Sexual violence, including rape and gang rape, was apparently widespread during Al Fasher offensive, with RSF fighters and their allied militias targeting women and girls from the African Zaghawa tribes over allegations of having links or supporting the military, the report said.

Turk, who visited Sudan last month, said survivors of sexual violence recounted testimonies that showed how the practice “was systematically used as a weapon of war”.

The paramilitaries also abducted many people while attempting to flee the city, before releasing them after paying ramson.

The UN Human Rights Office also said it documented 10 detention facilities used by the paramilitaries in Al Fasher, including the Children’s Hospital which was turned into a detention centre. Several thousands of people remain missing and unaccounted for, the report said.

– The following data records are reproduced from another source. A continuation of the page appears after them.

/-- 10_state.md R56 and 00_scope.md R6: the state after reset, in which the engine does nothing. `STAT` holds no value, and
nothing is said of it (log entry 4). The reset values are the spec's own decision D17 (log entry 17). -/
def Obligations.ResetStateHasTheStatedValues : Prop :=
  let s := State.reset
  s.hreq = none ∧ s.phase = .idle ∧ s.poll = .sel ∧ s.sync = .polling ∧ s.tries = 0#8 ∧
  s.rOp = 0#2 ∧ s.rModule = 0#8 ∧ s.rCmdid = 0#8 ∧ s.rWc = 0#16 ∧ s.hstat = 0x00#8 ∧
  ResKind.code s.resKind = 0#3 ∧ s.resStatus = 0#8 ∧ s.resLen = 0#16 ∧ s.resFlags = 0#2 ∧
  (∀ i, Memory.read s.txbuf i = none) ∧ (∀ i, Memory.read s.rxbuf i = none) ∧
  s.build.configuration.toFixedParameters =
    { capBytes := 1024, capWords := 512, wTries := 8, wWc := 16, regPower := 0x00#8, regStatus := 0x02#8
      regCommand := 0x04#8, regDataLength := 0x06#8, regData0 := 0x08#8, oemBit := 0x40#8, moduleMask := 0x0F#8 } ∧
  s.build.configuration.toBuild = s.build ∧
  s.build.retryBudget = 10#8 ∧ s.build.writeLenMode = .lowByte ∧ s.build.pollDelay = 0 ∧ s.world.trace = [] ∧
  step s = .next s

/-! ### Encodings -/

/-- Words written out from the formats of 30_encoding.md, each in its slot (log entry 11): two of `HREQ` (R97), one each of `CMD`
(R93), `LEN` (R92), `DATAW` (R94) and `STATUSR` (R95), and the operand of `SWAP16` (43_payload_transfer.md R154), which has no
format of its own and is read high byte first (log entry 8). -/
def Obligations.SpecWordsDecode : Prop :=
  decode .request [0x00#8, 0xE0#8, 0xC4#8, 0x02#8, 0x00#8] = .ok (.readData 0xE0#8 0xC4#8 512#16) ∧
  decode .request [0x01#8, 0x02#8, 0x04#8, 0x00#8, 0x02#8] = .ok (.writeData 0x02#8 0x04#8 2#16) ∧
  decode (.command .vid) [0x00#8, 0x04#8, 0x03#8, 0x10#8] = .ok (.cmdVid 0x10#8) ∧
  decode .lenRd [0x00#8, 0x06#8, 0x01#8, 0x2C#8] = .ok (.lenRd 300#16) ∧
  decode .dataWr [0x00#8, 0x08#8, 0xAB#8, 0xCD#8] = .ok (.dataWr [0xAB#8, 0xCD#8]) ∧
  decode .statusRsp [0xFB#8, 0x05#8] = .ok (.statusRsp 0xFB#8 0x05#8) ∧
  decode .swap16 [0x12#8, 0x34#8] = .ok (.swap16 0x1234#16)

/-- Decode and encode agree, for every instruction of every row that its bytes determine: all but `WAIT_READY`, which has no
encoding, `ENC_CMD`, whose frame is not injective (30_encoding.md R104), `PACK_WRITE` on more bytes than it sends, and
`ENC_LEN_WR` under `LOW_BYTE` on a count whose high byte it drops (42_command_encoder.md R142). -/
def Obligations.DecodeOfEncodeIsTheInstruction : Prop :=
  ∀ (mode : WriteLenMode) (i : Instr) (slot : Slot), i.wellFormed mode = true → slotOf mode i = some slot →
    (∀ m cid op, i ≠ .encCmd m cid op) →
    (∀ d wc, i = .packWrite d wc → d.length = 2 * wc.toNat) →
    (∀ wc, i = .encLenWr wc → mode = .full16 ∨ wc.toNat < 256) →
    decode slot (encode mode i) = .ok i

/-- The other direction: whatever bytes a slot accepts, they are the encoding of the instruction read, which is well formed
and of that slot; but for the device's two bytes after a `PROBE`'s select frame (log entry 22). -/
def Obligations.EncodeOfDecodeIsTheBytes : Prop :=
  ∀ (mode : WriteLenMode) (slot : Slot) (bs : List Byte) (i : Instr),
    (∀ m', slot = .lenWr m' → m' = mode) → (∀ m', slot = .encLenWr m' → m' = mode) →
    decode slot bs = .ok i →
    i.wellFormed mode = true ∧ slotOf mode i = some slot ∧ (slot ≠ .probe → encode mode i = bs)

/-! ### Whole runs -/

/-- 10_state.md R57: the invariant holds after reset. -/
def Obligations.ResetMeetsTheInvariant : Prop := State.Inv State.reset

/-- 10_state.md R57: every step of the block, whatever the host does and the device answers, keeps the invariant. The spec
marks the invariant as its own derivation. -/
def Obligations.EveryStepKeepsTheInvariant : Prop :=
  ∀ (s t : State), State.Inv s → step s = .next t → State.Inv t

/-- 60_exceptions.md R200: no error locks the engine up: from a state of the invariant no step stops. The premise on a
primitive called on its own is the model's (log entry 8). -/
def Obligations.NoStepStopsTheMachine : Prop :=
  ∀ (s : State), State.Inv s → (∀ i, s.world.call = some i → i.wellFormed s.build.writeLenMode = true) →
    ∃ t, step s = .next t

/-- 00_scope.md R17; 44_engine_operations.md R178: with the budget 10 every running operation ends, after at most 48
transactions, whatever the device answers. -/
def Obligations.EveryOperationEndsWithin48Transactions : Prop :=
  ∀ (s : State), State.Inv s → s.phase ≠ .idle → s.world.host = [] → s.build.retryBudget = 10#8 →
    ∃ (k : Nat) (t : State), 1 ≤ k ∧ k ≤ 48 ∧ runSteps k s = .next t ∧
      t.phase = .idle ∧ t.busy = false ∧ t.done = true ∧
      t.world.trace.length = s.world.trace.length + k

/-- 41_ready_synchronizer.md R130, R132, R133: the sequencer's steps from the start of a probe are `WAIT_READY` with the tries
left, and then what follows its outcome; in at most `2 * (TRIES + 1)` transactions (R136). -/
def Obligations.SequencerWaitRefinesWaitReady : Prop :=
  ∀ (s : State), Phase.isWait s.phase = true → s.poll = .sel → s.world.host = [] →
    ∃ k, k ≤ 2 * (s.tries.toNat + 1) ∧
      runSteps k s =
        .next (State.afterWait (State.waitLoop s.tries.toNat s).1 (State.waitLoop s.tries.toNat s).2)

/-- 44_engine_operations.md R177, R180: a whole `READ_DATA` against a device that takes every write, is not ready for the
responses `w1` and `w2` and then ready, and returns the payload `p`: the exact trace and the result. -/
def Obligations.WholeReadDataDeliversThePayload : Prop :=
  ∀ (m : ModuleId) (c : Byte) (w : Half) (w1 w2 : List (Byte × Byte)) (r1 r2 : Byte × Byte) (p : List Byte) (s : State),
    s.phase = .idle → s.world.host = [] → s.hreq = some (requestWord 0#2 (ModuleId.code m) c w) →
    w.toNat ≤ 512 → p.length = 2 * w.toNat →
    w1.length ≤ s.build.retryBudget.toNat → w2.length ≤ s.build.retryBudget.toNat →
    (∀ r ∈ w1 ++ w2, readyBytes r = false) → readyBytes r1 = true → readyBytes r2 = true →
    s.world.writeAnswers =
      List.replicate (w1.length + 1) 2 ++ [4, 4] ++ List.replicate (w2.length + 1) 2 ++ [2] →
    s.world.readAnswers = probeAnswers (w1 ++ [r1]) ++ probeAnswers (w2 ++ [r2]) ++ [.delivered p] →
    ∃ t, runSteps (2 * (w1.length + 1) + 2 * (w2.length + 1) + 5) s = .next t ∧
      t.world.trace = s.world.trace ++ probeTrace (w1 ++ [r1]) ++
        [.wrote [0x00#8, 0x06#8, hi8 w, lo8 w] 4, .wrote [0x00#8, 0x04#8, moduleByte m, c] 4] ++
        probeTrace (w2 ++ [r2]) ++ [.wrote [0x00#8, 0x08#8] 2, .readBack p.length p.length p] ∧
      t.phase = .idle ∧ t.busy = false ∧ t.done = true ∧ t.resKind = .ok ∧
      t.resLen.toNat = 2 * w.toNat ∧ t.resStatus = 0#8 ∧ t.resFlags = 0#2 ∧
      t.stat = decodeStatusBytes r2.1 r2.2 ∧ t.sv = true ∧ t.sync = .ready ∧ t.txbuf = s.txbuf ∧
      t.rOp = 0#2 ∧ t.rModule = ModuleId.code m ∧ t.rCmdid = c ∧ t.rWc = w ∧
      (∀ i, i < p.length → Memory.read t.rxbuf i = p[i]?) ∧
      (∀ i, p.length ≤ i → Memory.read t.rxbuf i = Memory.read s.rxbuf i)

The pattern of the RSF offensive on Al Fasher was a mirror of other attacks by the paramilitaries and their allies on the Zamzam camp for displaced people, 15 kilometres (9 miles) south of the city, and on West Darfur’s city of Geneina and the nearby town of Ardamata in 2023, the UN Human Rights Office said.

Turk said there were “reasonable grounds” that RSF and their allied militias committed war crimes, and that their acts also amount to crimes against humanity.

He called for holding those responsible — including commanders — accountable, warning that “persistent impunity fuels continued cycles of violence”.